[[ Records provided open ]]
-- ==== Sys2Proof/Certificates/Slice0/Obligations.lean ====
section
/-! DEFINITION. The statements for the provers. -/

open Sys2Proof Sys2Proof.Machine

/-! ## Integer words -/

/-- R354 and R355: ADD, ADDW and ABS under SAT and without it, and AND, ANDN, BREV and CLZ.
R397: MUL and MAD under SAT and without it, the high halves, and the minima and maxima. -/
def Obligations.SumsProductsAndExtremes : Prop :=
  (∀ (s : State) (d a b : RegF) (p q : Bool),
      (s.ready (two a b p q) [{ f := d }] = true →
        exec (.add d a b p q) s = s.settles2 d a b p q (· + ·) (· + ·)
        ∧ exec (.and d a b p q) s = s.gives2 d a b p q (· &&& ·)
        ∧ exec (.andn d a b p q) s = s.gives2 d a b p q fun x y => x &&& ~~~y)
      ∧ (s.ready (two a b p q 2) [{ f := d, n := 2 }] = true →
        exec (.addw d a b p q) s = s.settlesPair d a b p q (· + ·) (· + ·))
      ∧ (s.ready [src a 1 p] [{ f := d }] = true →
        exec (.abs d a p) s = s.settles1 d a p (fun _ x => |x|) (fun _ x => if x.msb then -x else x)
        ∧ exec (.brev d a p) s = s.gives1 d a p (fun _ x => BitVec.ofFnLE fun i : Fin 32 => x.getLsbD (31 - i))
        ∧ exec (.clz d a p) s = s.gives1 d a p (fun _ x => BitVec.ofNat 32
            (((List.range 33).find? fun n => decide (2 ^ 32 ≤ 2 ^ n * 2 * x.toNat)).getD 32))))
  ∧ (∀ (s : State) (d a b : RegF) (p q : Bool),
      (s.ready (two a b p q) [{ f := d }] = true →
        exec (.mul d a b p q) s = s.settles2 d a b p q (· * ·) (· * ·)
        ∧ exec (.mulh d a b p q) s = s.gives2 d a b p q
            (fun x y => (x.signExtend 64 * y.signExtend 64).extractLsb' 32 32)
        ∧ exec (.mulhz d a b p q) s = s.gives2 d a b p q
            (fun x y => (x.setWidth 64 * y.setWidth 64).extractLsb' 32 32)
        ∧ exec (.min d a b p q) s = s.gives2 d a b p q (fun x y => BitVec.ofInt 32 (min x.toInt y.toInt))
        ∧ exec (.max d a b p q) s = s.gives2 d a b p q (fun x y => BitVec.ofInt 32 (max x.toInt y.toInt))
        ∧ exec (.minz d a b p q) s = s.gives2 d a b p q (fun x y => BitVec.ofNat 32 (min x.toNat y.toNat))
        ∧ exec (.maxz d a b p q) s = s.gives2 d a b p q fun x y => BitVec.ofNat 32 (max x.toNat y.toNat))
      ∧ (s.ready (two a b p q ++ [src d 1 false]) [{ f := d }] = true →
        exec (.mad d a b p q) s =
          let z := src d 1 false
          let exact (l : Nat) : Int :=
            (s.operand l z).w32.toInt + (s.operand l (src a 1 p)).w32.toInt * (s.operand l (src b 1 q)).w32.toInt
          .next (s.wrote { f := d }
            (fun l L => val32 (satBits L (exact l)
                ((s.operand l z).w32 + (s.operand l (src a 1 p)).w32 * (s.operand l (src b 1 q)).w32))
              (s.tagOf (two a b p q ++ [z]) l L))
            fun l L => satFlag 32 L (exact l))))

/-- R356: BFX and BFI.
R364: CADD moves OFF modulo 2^38, CAPN takes rights away, CAPB replaces OFF; every other field stays. -/
def Obligations.BitFieldsAndCapabilities : Prop :=
  (∀ (s : State) (d a b : RegF) (p q : Bool),
      (s.ready (two a b p q) [{ f := d }] = true →
        exec (.bfx d a b p q) s = s.gives2 d a b p q fun x y => BitVec.ofNat 32
          (x.toNat / 2 ^ (y.toNat % 32) % 2 ^ (y.toNat / 256 % 32)))
      ∧ (s.ready (two a b p q ++ [src d 1 false]) [{ f := d }] = true →
        exec (.bfi d a b p q) s = s.gives3 d a b p q fun z x y => BitVec.ofFnLE fun i : Fin 32 =>
          if y.toNat % 32 ≤ i ∧ i < y.toNat % 32 + y.toNat / 256 % 32 then x.getLsbD (i - y.toNat % 32) else z.getLsbD i))
  ∧ (∀ (s : State) (d a b : RegF) (p q : Bool),
      (s.ready [src a 2 p, src b 1 q] [{ f := d, n := 2 }] = true →
        exec (.cadd d a b p q) s = s.givesPair d a b 1 p q
            (fun x y => BitVec.ofNat 64 (x.toNat / 2 ^ 38 * 2 ^ 38 + (((x.toNat : Int) + y.w32.toInt) % 2 ^ 38).toNat))
        ∧ exec (.capn d a b p q) s = s.givesPair d a b 1 p q
            fun x y => x &&& ~~~((~~~y.w32 &&& 15).setWidth 64 <<< 38))
      ∧ (s.ready (two a b p q 2) [{ f := d, n := 2 }] = true →
        exec (.capb d a b p q) s = s.givesPair d a b 2 p q
          fun x y => BitVec.ofNat 64 (x.toNat / 2 ^ 38 * 2 ^ 38 + y.w64.toNat % 2 ^ 38)))

/-- R403: SUB and SUBW under SAT and without it, OR, XOR, POPC, and the shifts and the rotate by b[4:0] or b[5:0]. -/
def Obligations.SubLogicAndShifts : Prop :=
  ∀ (s : State) (d a b : RegF) (p q : Bool),
    (s.ready (two a b p q) [{ f := d }] = true →
      exec (.sub d a b p q) s = s.settles2 d a b p q (· - ·) (· - ·)
      ∧ exec (.or d a b p q) s = s.gives2 d a b p q (· ||| ·)
      ∧ exec (.xor d a b p q) s = s.gives2 d a b p q (· ^^^ ·)
      ∧ exec (.shl d a b p q) s = s.gives2 d a b p q (fun x y => BitVec.ofNat 32 (x.toNat * 2 ^ (y.toNat % 32)))
      ∧ exec (.shr d a b p q) s = s.gives2 d a b p q (fun x y => BitVec.ofNat 32 (x.toNat / 2 ^ (y.toNat % 32)))
      ∧ exec (.shra d a b p q) s = s.gives2 d a b p q (fun x y => BitVec.ofInt 32 (x.toInt / 2 ^ (y.toNat % 32)))
      ∧ exec (.rot d a b p q) s = s.gives2 d a b p q (fun x y => BitVec.ofFnLE fun i : Fin 32 =>
          x.getLsbD ((i + 32 - y.toNat % 32) % 32)))
    ∧ (s.ready [src a 1 p] [{ f := d }] = true →
      exec (.popc d a p) s = s.gives1 d a p fun _ x => BitVec.ofNat 32
        ((List.range 32).countP fun i => x.getLsbD i))
    ∧ (s.ready (two a b p q 2) [{ f := d, n := 2 }] = true →
      exec (.subw d a b p q) s = s.settlesPair d a b p q (· - ·) (· - ·))
    ∧ (s.ready [src a 2 p, src b 1 q] [{ f := d, n := 2 }] = true →
      exec (.shlw d a b p q) s = s.givesPair d a b 1 p q
          (fun x y => BitVec.ofNat 64 (x.toNat * 2 ^ (y.w32.toNat % 64)))
      ∧ exec (.shrw d a b p q) s = s.givesPair d a b 1 p q
          fun x y => BitVec.ofNat 64 (x.toNat / 2 ^ (y.w32.toNat % 64)))

/-- R367: CMP and CMPW write q(D) under the condition code of R66, signed or unsigned; CMPI writes q(N) and q(N+1) by
the signed order and equality with its immediate.
R414: SEL takes the operand that its predicate selects, with that operand's tag and the predicate's. -/
def Obligations.ComparisonsAndSelect : Prop :=
  (∀ (s : State) (c : BitVec 3) (u : Bool) (d : PredF) (n : BitVec 3) (a b : RegF) (p q : Bool) (i : BitVec 13),
      let holds (lt eq : Bool) : Bool := match c.toNat with
        | 0 => eq
        | 1 => !eq
        | 2 => lt
        | 3 => lt || eq
        | 4 => !(lt || eq)
        | _ => !lt
      (s.ready (two a b p q) [] = true →
        exec (.cmp c u d a b p q) s =
          let x (l : Nat) : Word := (s.operand l (src a 1 p)).w32
          let y (l : Nat) : Word := (s.operand l (src b 1 q)).w32
          .next (s.wroteQ d (fun l _ => holds (if u then (x l).ult (y l) else (x l).slt (y l)) (x l == y l))
            (s.tagOf (two a b p q)) noFlags))
      ∧ (s.ready (two a b p q 2) [] = true →
        exec (.cmpw c u d a b p q) s =
          let x (l : Nat) : DWord := (s.operand l (src a 2 p)).w64
          let y (l : Nat) : DWord := (s.operand l (src b 2 q)).w64
          .next (s.wroteQ d (fun l _ => holds (if u then (x l).ult (y l) else (x l).slt (y l)) (x l == y l))
            (s.tagOf (two a b p q 2)) noFlags))
      ∧ (s.ready [src a 1 p] [] = true →
        exec (.cmpi n a i p) s = .next (s.done fun l L =>
          let x := (s.operand l (src a 1 p)).w32
          let t := s.tagOf [src a 1 p] l L
          (L.setQ (BitVec.ofNat 4 (2 * n.toNat)) (x.slt (L.imm i)) t).setQ (BitVec.ofNat 4 (2 * n.toNat + 1)) (x == L.imm i) t)))
  ∧ (∀ (s : State) (n : PredF) (d a b : RegF) (p q : Bool), s.ready (two a b p q) [{ f := d }] = true →
      exec (.sel n d a b p q) s = .next (s.wrote { f := d } (fun l L =>
        let v := s.operand l (if L.q n then src a 1 p else src b 1 q)
        val32 v.w32 (v.tag || L.qt n || L.gt)) noFlags))

/-- R357, R401 and R404: the immediate words, ADDI under SAT and without it.
R61: the immediate is the sign-extended IMM13, or under a LIMM hint its payload above IMM13[9:0]. -/
def Obligations.ImmediateForms : Prop :=
  (∀ (s : State) (d a : RegF) (i : BitVec 13) (n : BitVec 5) (p : Bool),
      (s.ready [src a 1 p] [{ f := d }] = true →
        exec (.addi d a i p) s = s.settles1 d a p (fun L x => x + (L.imm i).toInt) (fun L x => x + L.imm i)
        ∧ exec (.andi d a i p) s = s.gives1 d a p (fun L x => x &&& L.imm i)
        ∧ exec (.ori d a i p) s = s.gives1 d a p (fun L x => x ||| L.imm i)
        ∧ exec (.xori d a i p) s = s.gives1 d a p (fun L x => x ^^^ L.imm i)
        ∧ exec (.shli d a n p) s = s.gives1 d a p (fun _ x => BitVec.ofNat 32 (x.toNat * 2 ^ n.toNat))
        ∧ exec (.shri d a n p) s = s.gives1 d a p (fun _ x => BitVec.ofNat 32 (x.toNat / 2 ^ n.toNat))
        ∧ exec (.shrai d a n p) s = s.gives1 d a p fun _ x => BitVec.ofInt 32 (x.toInt / 2 ^ n.toNat))
      ∧ (s.ready [] [{ f := d }] = true →
        exec (.movi d i) s = .next (s.wrote { f := d } (fun _ L => val32 (L.imm i) L.gt) noFlags)))
  ∧ (∀ (L : Lane) (i : BitVec 13),
      (L.hints.limm = none → (L.imm i).toInt = i.toInt)
      ∧ ∀ p, L.hints.limm = some p → (L.imm i).toNat = p.toNat * 1024 + i.toNat % 1024)


/-! ## Floating-point words -/

/-- R129: the value of every pattern of every format, subnormals kept; a NaN signals when its fraction's top bit is 0,
and neither NaN of E4M3 does (R131).
R136 where the representable values are whole numbers: each rounding mode of a magnitude with a sign. -/
def Obligations.PatternsAndModes : Prop :=
  (∀ f ∈ [f64, f32, bf16, f16, e5m2, e4m3], ∀ (s : Bool) (e m : Nat), e < 2 ^ f.ew → m < 2 ^ f.fw →
      let x := f.read false (s.toNat * 2 ^ (f.ew + f.fw) + e * 2 ^ f.fw + m)
      let special := e = 2 ^ f.ew - 1 ∧ (f.e4 = true → m = 7)
      (special → f.e4 = false → m = 0 → x = .inf s)
      ∧ (special → f.e4 = false → m ≠ 0 → x = .nan (decide (m < 2 ^ (f.fw - 1))))
      ∧ (special → f.e4 = true → x = .nan false)
      ∧ (¬special → ∃ n k, x = .fin s n k ∧ (n : ℚ) * 2 ^ k =
          if e = 0 then 2 ^ (1 - (f.bias : Int)) * ((m : ℚ) / 2 ^ f.fw)
          else 2 ^ ((e : Int) - f.bias) * (1 + (m : ℚ) / 2 ^ f.fw)))
  ∧ (∀ (s : Bool) (num den : Nat), 0 < den →
      let x : ℚ := num / den
      let r (rm : RMode) : Nat := (roundNat rm s num den).1
      (∀ rm, (roundNat rm s num den).2 = false ↔ (r rm : ℚ) = x)
      ∧ (∀ n : Nat, |(r .rne : ℚ) - x| ≤ |(n : ℚ) - x|)
      ∧ (∀ n : Nat, n ≠ r .rne → |(n : ℚ) - x| = |(r .rne : ℚ) - x| → r .rne % 2 = 0)
      ∧ ((r .rtz : ℚ) ≤ x ∧ x < r .rtz + 1)
      ∧ (if s then (r .rup : ℚ) ≤ x ∧ x < r .rup + 1 else x ≤ r .rup ∧ (r .rup : ℚ) < x + 1)
      ∧ (if s then x ≤ r .rdn ∧ (r .rdn : ℚ) < x + 1 else (r .rdn : ℚ) ≤ x ∧ x < r .rdn + 1))

/-- R132 and R133: what an overflow writes in each format and mode, and an infinity that becomes FP8.
R131, R139 and R140: a NaN source or an invalid operation writes the canonical NaN of the format, with NV where a
source signals or the operation is invalid. -/
def Obligations.OverflowAndNans : Prop :=
  (∀ (a : Attr) (s : Bool),
      (∀ f ∈ [f64, f32, bf16, f16],
        f.overflow a s = ⟨if a.rm = .rne ∨ (a.rm = .rup ∧ s = false) ∨ (a.rm = .rdn ∧ s = true)
          then f.inf s else f.maxFinite s, flOF ||| flNX⟩)
      ∧ e4m3.overflow a s = (if a.f8sat then ⟨if s then 0xFE else 0x7E, flOF ||| flNX ||| flSAT⟩
          else ⟨if s then 0xFF else 0x7F, flOF ||| flNX⟩)
      ∧ e5m2.overflow a s = (if a.f8sat then ⟨if s then 0xFB else 0x7B, flOF ||| flNX ||| flSAT⟩
          else ⟨if s then 0xFE else 0x7E, flOF ||| flNX⟩)
      ∧ e5m2.convert a (.inf s) = ⟨if s then 0xFC else 0x7C, 0⟩
      ∧ e4m3.convert a (.inf s) = (if a.f8sat then ⟨if s then 0xFE else 0x7E, flSAT⟩ else ⟨if s then 0xFF else 0x7F, flNV⟩)
      ∧ (∀ q, e4m3.convert a (.nan q) = ⟨0x7F, if q then flNV else 0⟩ ∧ e5m2.convert a (.nan q) = ⟨0x7E, if q then flNV else 0⟩)
      ∧ f64.inf false = 0x7FF0000000000000 ∧ f32.inf false = 0x7F800000 ∧ bf16.inf false = 0x7F80 ∧ f16.inf false = 0x7C00
      ∧ f64.maxFinite false = 0x7FEFFFFFFFFFFFFF ∧ f32.maxFinite false = 0x7F7FFFFF ∧ bf16.maxFinite false = 0x7F7F
      ∧ f16.maxFinite false = 0x7BFF)
  ∧ ((f64.nan = 0x7FF8000000000000 ∧ f32.nan = 0x7FC00000 ∧ f16.nan = 0x7E00 ∧ bf16.nan = 0x7FC0 ∧ e5m2.nan = 0x7E
      ∧ e4m3.nan = 0x7F)
    ∧ ∀ (f : Fmt) (a : Attr) (x y z : FVal) (s : Bool),
      let nv (b : Bool) : BitVec 8 := if b then flNV else 0
      (x.isNan || y.isNan → f.add a x y = ⟨f.nan, nv (x.isSnan || y.isSnan)⟩ ∧ f.mul a x y = ⟨f.nan, nv (x.isSnan || y.isSnan)⟩)
      ∧ f.add a (.inf s) (.inf !s) = ⟨f.nan, flNV⟩
      ∧ (x.isZero → f.mul a x (.inf s) = ⟨f.nan, flNV⟩ ∧ f.mul a (.inf s) x = ⟨f.nan, flNV⟩
        ∧ f.fma a x (.inf s) z = ⟨f.nan, flNV⟩ ∧ f.fma a (.inf s) x z = ⟨f.nan, flNV⟩)
      ∧ (x.isFinite → y.isFinite → z.isNan → f.fma a x y z = ⟨f.nan, nv z.isSnan⟩)
      ∧ ((x.isSnan || y.isSnan) → f.pick s x y = ⟨f.nan, flNV⟩)
      ∧ (x = .nan false → y.isNan = false → f.pick s x y = ⟨f.write y, 0⟩ ∧ f.pick s y x = ⟨f.write y, 0⟩)
      ∧ f.pick s (.nan false) (.nan false) = ⟨f.nan, 0⟩)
[[ Records provided closed ]]
--- Task prompt ---
Gather from the records above every line containing the string "format".

--- Response to the task ---
/-- R129: the value of every pattern of every format, subnormals kept; a NaN signals when its fraction's top bit is 0,
/-- R132 and R133: what an overflow writes in each format and mode, and an infinity that becomes FP8.
R131, R139 and R140: a NaN source or an invalid operation writes the canonical NaN of the format, with NV where a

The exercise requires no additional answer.